2.9 Western blotting
Western blot analysis was performed as previously described [Citation15].Total protein was extracted from myocardial tissues using lysis buffer (Sigma-Aldrich, MD, USA). Proteins were separated on 10% SDS-PAGE and then transferred onto polyvinylidene fluoride (PVDF) membranes. The membranes were incubated with primary antibodies (anti-IL-6, anti-IL-10, anti-TNF-α, and anti-GAPDH; 1:500; ZSGB-BIO, China) at 4°C overnight. Following that, membranes were incubated with corresponding horseradish peroxidase-conjugated secondary antibodies for 1 h. Protein bands were images an Odyssey Infrared Imaging System with ImageJ software. The relative protein expression was calculated by normalizing to GAPDH.
2.10 Statistical analysis
All data were presented as the mean ± standard error of mean. GraphPad Prism 7.0 was used for statistical analysis. One-way ANOVA and student’s two tailed unpaired t-test were used to compare differenced among groups. In all cases, statistical significance was concluded where the P-value was < 0.05.
3. Results
3.1 Biological identification of UCBMSCs
UCBMSCs, as a novel seed cell for bioengineering, have been gradually accepted as public health [Citation16]. UCBMSCs were isolated from human UCB in this study and were identified. Under the microscope, the newly isolated UCBMSCs showed the round morphology with different sizes. After 7 days of primary culture, the round UCBMSCs were tended to transform into spindle cells. With the culture extension, adherent growth cells gradually formed colonies and were arranged in a vortex pattern with obvious orientation. After 4 weeks, UCBMSCs were fused into monolayer and grew rapidly. In the P2 generation, cell morphology was tended to be uniform spindle fibroblast-like cells ().

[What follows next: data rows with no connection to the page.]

-- ==== Sys2Proof/Machine/Jtag.lean ====
section
/-! DEFINITION. The IEEE 1149.1 port (R513): its instructions and what a data-register scan captures. The commands of the table come to
the debug master through DBGACC. -/
namespace Sys2Proof.Machine

/-- The instructions of the port (R513). -/
inductive JtagInstr where
  /-- The one-bit bypass register. -/
  | bypass
  /-- The levels of the balls are sampled, the boundary register is loaded. -/
  | samplePreload
  /-- The boundary register drives the balls. -/
  | extest
  /-- The device identification register. -/
  | idcode
  /-- An access of the debug master, under its hall pass (R477). -/
  | dbgacc
  deriving DecidableEq, Repr

/-- IDCODE (R513): version 2, part 0x7192, the vendor field. -/
def jtagIdcode : Word := 0x27192A5B#32

/-- What a scan captures, first bit out least significant, with its length in bits: one zero bit of BYPASS, IDCODE. The cells of the
boundary register stand in the BSDL file, which the spec does not hold: none (log entry 195). -/
def jtagCapture : JtagInstr → Option (Nat × Word)
  | .bypass => some (1, 0#32)
  | .idcode => some (32, jtagIdcode)
  | .samplePreload => none
  | .extest => none
  | .dbgacc => none

end Sys2Proof.Machine
end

Figure 1. The biological identification of umbilical cord blood-derived mesenchymal stem cells (UCBMSCs). (a) The morphology of UCBMSCs. Scale bar = 500 µm. (b) The growth curves of the primary and second passage (P2) UCBMSCs. (c) The FACS analysis for surface antibodies of UCBMSCs (CD29, CD90, CD34, and CD45).
Moreover, the proliferation ability of primary and P2 UCBMSCs were identified by the establishment of growth curve. During the first 8 day of primary UCBMSC culture, there was no significant difference in the cell density. However, from days 9 to 20, cell density presented a remarkable increase. For P2 UCBMSCs, the cell density exhibited a significant increase from 1st to 10th day (). Furthermore, the cell surface antigen markers of UCBMSCs at P2 was analyzed. As displayed in , the extracted UCBMSCs showed the positive expression of CD29 and CD90, and the negative expression of CD34 and CD45.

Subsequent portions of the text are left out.